> [Exercise]
Find the line holding "word 0 only. -/" in the entries below. Give it again exactly, along with every line after it up to and including the line holding "split <;> rw".

> [Supplied material]
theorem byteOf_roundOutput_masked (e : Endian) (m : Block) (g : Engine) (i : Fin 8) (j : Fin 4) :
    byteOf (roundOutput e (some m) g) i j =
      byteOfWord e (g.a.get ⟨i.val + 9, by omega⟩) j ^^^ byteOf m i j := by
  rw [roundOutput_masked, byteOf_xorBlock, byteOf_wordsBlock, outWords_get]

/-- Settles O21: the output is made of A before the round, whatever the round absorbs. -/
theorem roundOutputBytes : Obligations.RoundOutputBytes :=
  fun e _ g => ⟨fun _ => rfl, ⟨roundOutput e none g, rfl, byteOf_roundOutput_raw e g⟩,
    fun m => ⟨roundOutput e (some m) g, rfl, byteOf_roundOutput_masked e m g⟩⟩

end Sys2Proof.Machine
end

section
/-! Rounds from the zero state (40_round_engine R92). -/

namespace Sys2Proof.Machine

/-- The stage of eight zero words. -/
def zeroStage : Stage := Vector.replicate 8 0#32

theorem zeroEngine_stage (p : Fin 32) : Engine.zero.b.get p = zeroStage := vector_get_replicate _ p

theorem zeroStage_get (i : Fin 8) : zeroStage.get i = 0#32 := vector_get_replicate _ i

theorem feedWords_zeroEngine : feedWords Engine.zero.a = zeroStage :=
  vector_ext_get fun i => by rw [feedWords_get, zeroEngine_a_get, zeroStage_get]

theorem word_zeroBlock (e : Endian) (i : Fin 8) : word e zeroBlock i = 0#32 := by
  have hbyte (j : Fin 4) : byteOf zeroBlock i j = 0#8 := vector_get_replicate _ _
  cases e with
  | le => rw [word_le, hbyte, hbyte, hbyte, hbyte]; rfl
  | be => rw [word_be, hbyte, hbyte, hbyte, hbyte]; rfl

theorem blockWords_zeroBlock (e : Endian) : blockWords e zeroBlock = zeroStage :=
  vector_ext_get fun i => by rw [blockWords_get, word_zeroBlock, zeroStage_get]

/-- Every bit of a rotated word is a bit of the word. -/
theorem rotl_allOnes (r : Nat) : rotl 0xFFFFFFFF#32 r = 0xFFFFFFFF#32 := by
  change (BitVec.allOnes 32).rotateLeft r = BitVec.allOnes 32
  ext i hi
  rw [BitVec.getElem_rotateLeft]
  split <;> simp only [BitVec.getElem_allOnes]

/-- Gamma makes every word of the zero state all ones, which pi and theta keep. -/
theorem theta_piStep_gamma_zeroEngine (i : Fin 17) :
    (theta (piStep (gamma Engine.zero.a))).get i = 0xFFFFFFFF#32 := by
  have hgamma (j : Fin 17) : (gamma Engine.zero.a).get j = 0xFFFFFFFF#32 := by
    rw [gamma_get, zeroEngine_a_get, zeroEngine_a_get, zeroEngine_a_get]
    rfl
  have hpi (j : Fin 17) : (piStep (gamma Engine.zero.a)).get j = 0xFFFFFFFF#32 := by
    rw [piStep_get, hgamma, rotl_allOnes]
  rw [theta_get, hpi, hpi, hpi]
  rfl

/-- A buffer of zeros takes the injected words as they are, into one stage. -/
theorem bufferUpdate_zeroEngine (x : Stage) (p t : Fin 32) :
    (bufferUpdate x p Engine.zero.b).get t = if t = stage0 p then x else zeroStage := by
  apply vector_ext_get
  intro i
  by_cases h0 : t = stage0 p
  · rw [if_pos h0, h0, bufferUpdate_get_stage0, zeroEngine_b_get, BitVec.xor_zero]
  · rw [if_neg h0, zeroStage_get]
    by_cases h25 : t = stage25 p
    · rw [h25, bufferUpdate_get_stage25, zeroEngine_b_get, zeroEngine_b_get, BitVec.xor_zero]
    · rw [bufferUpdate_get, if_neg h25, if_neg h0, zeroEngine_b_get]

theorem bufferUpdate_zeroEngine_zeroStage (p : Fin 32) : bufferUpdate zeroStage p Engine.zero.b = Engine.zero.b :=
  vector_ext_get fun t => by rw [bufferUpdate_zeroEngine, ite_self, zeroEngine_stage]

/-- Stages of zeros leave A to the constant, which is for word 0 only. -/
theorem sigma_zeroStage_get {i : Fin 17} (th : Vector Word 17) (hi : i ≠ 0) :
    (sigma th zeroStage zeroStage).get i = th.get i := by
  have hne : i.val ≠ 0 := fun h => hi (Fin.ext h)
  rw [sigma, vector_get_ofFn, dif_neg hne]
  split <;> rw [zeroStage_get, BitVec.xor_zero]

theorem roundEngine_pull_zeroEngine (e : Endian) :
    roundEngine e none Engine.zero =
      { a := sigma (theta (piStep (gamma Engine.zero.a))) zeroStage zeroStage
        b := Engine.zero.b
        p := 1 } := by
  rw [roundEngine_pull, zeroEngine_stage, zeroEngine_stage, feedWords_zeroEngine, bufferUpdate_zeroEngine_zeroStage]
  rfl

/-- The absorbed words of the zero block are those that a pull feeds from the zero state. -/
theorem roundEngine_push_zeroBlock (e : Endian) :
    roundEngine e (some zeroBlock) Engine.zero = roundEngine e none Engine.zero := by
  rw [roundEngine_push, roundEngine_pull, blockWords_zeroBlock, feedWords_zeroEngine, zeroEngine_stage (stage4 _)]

==

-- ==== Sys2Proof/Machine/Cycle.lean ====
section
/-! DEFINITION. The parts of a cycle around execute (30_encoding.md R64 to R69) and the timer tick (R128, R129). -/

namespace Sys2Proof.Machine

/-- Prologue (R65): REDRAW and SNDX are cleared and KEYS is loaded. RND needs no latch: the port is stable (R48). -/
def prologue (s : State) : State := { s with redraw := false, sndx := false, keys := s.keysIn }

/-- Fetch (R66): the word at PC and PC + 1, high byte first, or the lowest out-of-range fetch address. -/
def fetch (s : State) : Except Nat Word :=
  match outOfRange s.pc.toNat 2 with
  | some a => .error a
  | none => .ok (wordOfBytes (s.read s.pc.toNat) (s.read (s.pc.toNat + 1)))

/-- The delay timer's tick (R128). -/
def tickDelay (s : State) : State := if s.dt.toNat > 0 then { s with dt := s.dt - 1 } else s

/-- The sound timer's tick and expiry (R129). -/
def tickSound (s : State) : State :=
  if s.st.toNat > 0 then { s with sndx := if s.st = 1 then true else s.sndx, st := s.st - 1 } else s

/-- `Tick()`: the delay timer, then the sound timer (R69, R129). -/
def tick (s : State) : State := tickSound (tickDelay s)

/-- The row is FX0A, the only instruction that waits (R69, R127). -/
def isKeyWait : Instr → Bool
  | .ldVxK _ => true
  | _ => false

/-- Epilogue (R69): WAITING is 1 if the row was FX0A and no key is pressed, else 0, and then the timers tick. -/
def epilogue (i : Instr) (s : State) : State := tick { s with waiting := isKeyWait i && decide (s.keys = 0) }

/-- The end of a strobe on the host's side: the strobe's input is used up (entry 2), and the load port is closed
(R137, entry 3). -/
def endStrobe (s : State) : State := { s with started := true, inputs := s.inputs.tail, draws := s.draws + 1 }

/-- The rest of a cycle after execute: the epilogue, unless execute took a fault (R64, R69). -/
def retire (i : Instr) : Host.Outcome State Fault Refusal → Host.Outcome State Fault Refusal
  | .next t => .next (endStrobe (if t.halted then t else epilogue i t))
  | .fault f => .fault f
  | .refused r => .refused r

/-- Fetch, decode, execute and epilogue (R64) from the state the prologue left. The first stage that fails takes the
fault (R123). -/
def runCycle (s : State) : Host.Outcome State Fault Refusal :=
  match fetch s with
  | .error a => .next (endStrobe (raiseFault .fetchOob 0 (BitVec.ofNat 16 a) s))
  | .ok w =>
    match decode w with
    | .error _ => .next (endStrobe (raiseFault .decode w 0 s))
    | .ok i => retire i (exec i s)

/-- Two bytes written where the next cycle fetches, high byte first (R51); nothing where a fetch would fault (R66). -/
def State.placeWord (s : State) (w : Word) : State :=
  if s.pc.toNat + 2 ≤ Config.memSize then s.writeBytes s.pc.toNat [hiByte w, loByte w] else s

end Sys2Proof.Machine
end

> [Reply]
/-- Stages of zeros leave A to the constant, which is for word 0 only. -/
theorem sigma_zeroStage_get {i : Fin 17} (th : Vector Word 17) (hi : i ≠ 0) :
    (sigma th zeroStage zeroStage).get i = th.get i := by
  have hne : i.val ≠ 0 := fun h => hi (Fin.ext h)
  rw [sigma, vector_get_ofFn, dif_neg hne]
  split <;> rw [zeroStage_get, BitVec.xor_zero]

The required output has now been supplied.